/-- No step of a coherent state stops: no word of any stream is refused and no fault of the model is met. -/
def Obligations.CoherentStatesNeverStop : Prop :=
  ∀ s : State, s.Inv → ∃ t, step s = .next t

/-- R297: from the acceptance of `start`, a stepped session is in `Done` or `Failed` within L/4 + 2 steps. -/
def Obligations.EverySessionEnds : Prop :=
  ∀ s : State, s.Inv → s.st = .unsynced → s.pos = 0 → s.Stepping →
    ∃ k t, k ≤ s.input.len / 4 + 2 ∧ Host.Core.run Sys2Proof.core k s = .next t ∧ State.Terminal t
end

ASSIGNED TASK → Where a line above holds the string "Obligations", show that line.

WRITTEN SOLUTION →
def Obligations.CoherentStatesNeverStop : Prop :=
def Obligations.EverySessionEnds : Prop :=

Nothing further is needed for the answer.